October 9, 2007
ST. STEPHEN: Sweet chicken bones
Posted by are you gonna eat that? under Eating / Food, Maritimes, Sights | Tags: candy, Ganong |Ganong is Canada’s oldest candy company, started in 1873 by the Ganong family in St. Stephen, New Brunswick. Today, it’s run by the family’s fourth generation and the town is still home to the head office and manufacturing plant on One Chocolate Drive.
St. Stephen is known as Canada’s chocolate town and naturally has a chocolate museum which features the history of Ganong. There, you learn fun facts like former president R. Whidden Ganong used to eat two pounds of chocolate every day before he died at the age of 93.
In 1885, Ganong invented the chicken bone, a cinnamon hard candy with a soft chocolate centre. Apparently, it’s still a best seller today.
The Ganong Chocolatier Shoppe puts out little dishes of pink chicken bones to try. It’s kind of like grabbing a mint from the dish your grandmother always has out, including the part where you pry a piece apart from the rest of the sticky pile.
You suck on the hard chicken bone, until the cinnamon candy dissolves and splinters into pieces in your mouth. Like a chicken bone! Then while you try not to choke, the chocolate centre hits your tongue. Mmm. Weird.
In 1920, as the story goes, a candy maker was asked to create a chocolate bar with the texture of cheese to take along on fishing trips. I still don’t understand the cheese texture part of the request.
Anyway, that’s how the Pal-o-Mine was born, a bar of yellow fudge and coconut covered with chocolate and peanuts.
Ganong also makes Jason’s favourite Roman Nougat bar, white nougat embedded with bits of fruit-flavoured jellies.
Admission fee to Ganong chocolate museum: $5
One Pal-o-Mine chocolate bar: 89 cents
Jason clutching candy from the Ganong store: priceless
The Chocolate Museum, 73 Milltown Blvd., St. Stephen, New Brunswick, (506) 466-7848. Open March to November. Museum website here. More info on Ganong here.


October 10, 2007 at 9:34 am
Chicken bones! I love those candies - first had them when we moved to Nova Scotia! Every year I try to find some to give my mom at xmas. I love the cinnamon chocolate combo… but beware the slivers… Those bones can really slice up your tongue! Um, especially when you eat a dozen or so…

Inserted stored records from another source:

-- ==== Sys2Proof/Decode.lean ====
section
/-! DEFINITION. The command word: its fields, the opcode map as a table of masks, the decoder that the
sequencer runs at completion (30_encoding.md R86), and the encoder (30_encoding.md R80). -/

namespace Sys2Proof

/-! ## Fields of a command word (30_encoding.md R80) -/

/-- OP, bits 7:0. -/
def opField (w : Word) : Byte := w.extractLsb' 0 8

/-- F1, bits 15:8. -/
def f1Field (w : Word) : Byte := w.extractLsb' 8 8

/-- F2, bits 23:16. -/
def f2Field (w : Word) : Byte := w.extractLsb' 16 8

/-- RSV, bits 31:24. -/
def rsvField (w : Word) : Byte := w.extractLsb' 24 8

/-! ## The opcode map (30_encoding.md R85) -/

/-- One row of the opcode map: a word belongs to it when `w & mask = pattern`. -/
structure Row where
  op : Op
  pattern : Word
  mask : Word
  deriving DecidableEq, Repr

/-- Whether a word belongs to a row (30_encoding.md R85). -/
def Row.holds (r : Row) (w : Word) : Bool := w &&& r.mask == r.pattern

/-- The opcode map of 30_encoding.md R85, row by row. -/
def opcodeTable : List Row := [
  ⟨.nop,           0x00000000#32, 0xFFFFFFFF#32⟩,
  ⟨.abort,         0x00000001#32, 0xFFFFFFFF#32⟩,
  ⟨.gmul,          0x00000008#32, 0xFF0000FF#32⟩,
  ⟨.ginv,          0x00000009#32, 0xFFFF00FF#32⟩,
  ⟨.sbox,          0x0000000A#32, 0xFFFF00FF#32⟩,
  ⟨.invsbox,       0x0000000B#32, 0xFFFF00FF#32⟩,
  ⟨.keyexp,        0x00000010#32, 0xFFFF00FF#32⟩,
  ⟨.rotword,       0x00000011#32, 0xFFFFFFFF#32⟩,
  ⟨.subword,       0x00000012#32, 0xFFFFFFFF#32⟩,
  ⟨.rcon,          0x00000013#32, 0xFFFF00FF#32⟩,
  ⟨.encb,          0x00000020#32, 0xFFFF00FF#32⟩,
  ⟨.decb,          0x00000021#32, 0xFFFF00FF#32⟩,
  ⟨.subbytes,      0x00000022#32, 0xFFFFFFFF#32⟩,
  ⟨.invsubbytes,   0x00000023#32, 0xFFFFFFFF#32⟩,
  ⟨.shiftrows,     0x00000024#32, 0xFFFFFFFF#32⟩,
  ⟨.invshiftrows,  0x00000025#32, 0xFFFFFFFF#32⟩,
  ⟨.mixcolumns,    0x00000026#32, 0xFFFFFFFF#32⟩,
  ⟨.invmixcolumns, 0x00000027#32, 0xFFFFFFFF#32⟩,
  ⟨.addrk,         0x00000028#32, 0xFFFFFFFF#32⟩,
  ⟨.pad,           0x00000030#32, 0xFFFF00FF#32⟩,
  ⟨.unpad,         0x00000031#32, 0xFFFFFFFF#32⟩,
  ⟨.cbceInit,      0x00000040#32, 0xFFFFFEFF#32⟩,
  ⟨.cbce,          0x00000041#32, 0xFFFFFFFF#32⟩,
  ⟨.cbcdInit,      0x00000042#32, 0xFFFFFFFF#32⟩,
  ⟨.cbcd,          0x00000043#32, 0xFFFFFFFF#32⟩]

/-! ## The decoder (30_encoding.md R86) -/

/-- Why a word is no command. Each of them raises IllegalCommand (60_exceptions.md R267). -/
inductive Illegal where
  /-- RSV is not 0. -/
  | reservedByte
  /-- The word belongs to no row: a reserved OP, or a field that must be 0 and is not. -/
  | noRow
  /-- RCON with an index outside 1 to 7. -/
  | rconIndex
  /-- PAD with more than 15 data bytes. -/
  | padCount
  deriving DecidableEq, Repr

/-- The command of a row with the immediates F1 and F2, after the row's field-value checks. -/
def assemble (op : Op) (f1 f2 : Byte) : Except Illegal Instr :=
  match op with
  | .nop => .ok .nop
  | .abort => .ok .abort
  | .gmul => .ok (.gmul f1 f2)
  | .ginv => .ok (.ginv f1)
  | .sbox => .ok (.sbox f1)
  | .invsbox => .ok (.invsbox f1)
  | .keyexp => .ok (.keyexp f1)
  | .rotword => .ok .rotword
  | .subword => .ok .subword
  | .rcon => if 1 ≤ f1.toNat ∧ f1.toNat ≤ 7 then .ok (.rcon f1) else .error .rconIndex
  | .encb => .ok (.encb f1)
  | .decb => .ok (.decb f1)
  | .subbytes => .ok .subbytes
  | .invsubbytes => .ok .invsubbytes
  | .shiftrows => .ok .shiftrows
  | .invshiftrows => .ok .invshiftrows
  | .mixcolumns => .ok .mixcolumns
  | .invmixcolumns => .ok .invmixcolumns
  | .addrk => .ok .addrk
  | .pad => if 15 < f1.toNat then .error .padCount else .ok (.pad f1)
  | .unpad => .ok .unpad
  | .cbceInit => .ok (.cbceInit (f1.getLsbD 0))
  | .cbce => .ok .cbce
  | .cbcdInit => .ok .cbcdInit
  | .cbcd => .ok .cbcd

/-- The decoder, total on all words: RSV first, then the row, then the row's field-value check
(30_encoding.md R86). -/
def decode (w : Word) : Except Illegal Instr :=
  if rsvField w ≠ 0#8 then .error .reservedByte
  else
    match opcodeTable.find? (fun r => r.holds w) with
    | none => .error .noRow
    | some r => assemble r.op (f1Field w) (f2Field w)

/-- The host's form of the decoder. A command is one 32-bit word, so a number of more bits is none. -/
def decodeTableWord (nbits w : Nat) : Option Instr :=
  let bits := w % 2 ^ nbits
  if bits < 2 ^ 32 then
    match decode (BitVec.ofNat 32 bits) with
    | .ok i => some i
    | .error _ => none
  else none

/-! ## The encoder (30_encoding.md R80, R81, R85) -/

/-- The OP byte of a row, the first column of the opcode map (30_encoding.md R85). -/
def Op.code : Op → Byte
  | .nop => 0x00#8
  | .abort => 0x01#8
  | .gmul => 0x08#8
  | .ginv => 0x09#8
  | .sbox => 0x0A#8
  | .invsbox => 0x0B#8
  | .keyexp => 0x10#8
  | .rotword => 0x11#8
  | .subword => 0x12#8
  | .rcon => 0x13#8
  | .encb => 0x20#8
  | .decb => 0x21#8
  | .subbytes => 0x22#8
  | .invsubbytes => 0x23#8
  | .shiftrows => 0x24#8
  | .invshiftrows => 0x25#8
  | .mixcolumns => 0x26#8
  | .invmixcolumns => 0x27#8
  | .addrk => 0x28#8
  | .pad => 0x30#8
  | .unpad => 0x31#8
  | .cbceInit => 0x40#8
  | .cbce => 0x41#8
  | .cbcdInit => 0x42#8
  | .cbcd => 0x43#8

/-- The F1 byte of a command, by its role (30_encoding.md R81). -/
def Instr.f1 : Instr → Byte
  | .gmul a _ => a
  | .ginv a => a
  | .sbox a => a
  | .invsbox a => a
  | .keyexp len => len
  | .rcon j => j
  | .encb len => len
  | .decb len => len
  | .pad t => t
  | .cbceInit gen => if gen then 0x01#8 else 0x00#8
  | .nop => 0x00#8
  | .abort => 0x00#8
  | .rotword => 0x00#8
  | .subword => 0x00#8
  | .subbytes => 0x00#8
  | .invsubbytes => 0x00#8
  | .shiftrows => 0x00#8
  | .invshiftrows => 0x00#8
  | .mixcolumns => 0x00#8
  | .invmixcolumns => 0x00#8
  | .addrk => 0x00#8
  | .unpad => 0x00#8
  | .cbce => 0x00#8
  | .cbcdInit => 0x00#8
  | .cbcd => 0x00#8

/-- The F2 byte of a command: GMUL's second operand, and 0 for every other command. -/
def Instr.f2 : Instr → Byte
  | .gmul _ b => b
  | .nop => 0x00#8
  | .abort => 0x00#8
  | .ginv _ => 0x00#8
  | .sbox _ => 0x00#8
  | .invsbox _ => 0x00#8
  | .keyexp _ => 0x00#8
  | .rotword => 0x00#8
  | .subword => 0x00#8
  | .rcon _ => 0x00#8
  | .encb _ => 0x00#8
  | .decb _ => 0x00#8
  | .subbytes => 0x00#8
  | .invsubbytes => 0x00#8
  | .shiftrows => 0x00#8
  | .invshiftrows => 0x00#8
  | .mixcolumns => 0x00#8
  | .invmixcolumns => 0x00#8
  | .addrk => 0x00#8
  | .pad _ => 0x00#8
  | .unpad => 0x00#8
  | .cbceInit _ => 0x00#8
  | .cbce => 0x00#8
  | .cbcdInit => 0x00#8
  | .cbcd => 0x00#8

/-- `enc(OP, F1, F2) = F2 << 16 | F1 << 8 | OP`, with RSV = 0 (30_encoding.md R80), written as the four
bytes from the most significant down. -/
def enc (op f1 f2 : Byte) : Word := 0x00#8 ++ f2 ++ f1 ++ op

/-- The word of a command (30_encoding.md R80, R85). -/
def encode (i : Instr) : Word := enc i.op.code i.f1 i.f2

end Sys2Proof
end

October 10, 2007 at 10:14 am
Interesting…you mean like how Dad eats chicken bone…until the marrow squirts out?
I think Jason had too much sugar.
October 10, 2007 at 3:53 pm
I can’t believe you went to the factory!! My grandmother was born in St. Stephen and her father was mayor of the town and one time foreman of the chocolate plant. Down the street lived her best friend Russel Ganong, son of the plant owners. Being small town New Brunswick, she eventually married her childhood sweetheart (no pun intended) and had my Uncle Hardy. Russel was killed in action in WWII and is buried in Orotona, Italy. Some time later, my grandmother remarried, moved to Fredricton had my mother and one other uncle before moving on to Baie Comeau, QC.
Anyways, long story short, Ganong chocalates have retained a rather special place in our family.
October 11, 2007 at 4:45 pm
Ugh. Not a fan of chicken bones. My boss bought me a huge bag last month for some reason. I hid the bag in his desk on my last day!
February 19, 2008 at 3:09 pm
I love Charlotte county! St. Stephen is amazing! I stayed there a few years ago for a couple months… well on the outskirts (Oak haven) I loved it there. Have you been to the Ganong’s island? I can’t remember what its called off hand, but its amazing there!
June 23, 2008 at 6:45 am
when I was a kid, my great-grandmother had “chicken bones” candy for us whenever we visited. However, they did not have cinnamon or mint centers……and I think they were yellow, not pink.
Can anyone help me find some? I’ve been looking for them for years.
Also, would like to find the container they use to come in.
Thank you.
July 31, 2008 at 4:28 pm
I was born and raised in St. Stephen, and it is a beautiful town. I take pride knowing that when I see chicken bones, gum drops, pal-o-mine bars, jelly beans etc, around Nova Scotia (where I now live) it’s like a little piece of home. I have family members and friends that work in the factory, and have seen first hand how things are made. It is a very interesting process to watch, and even better to eat the final product.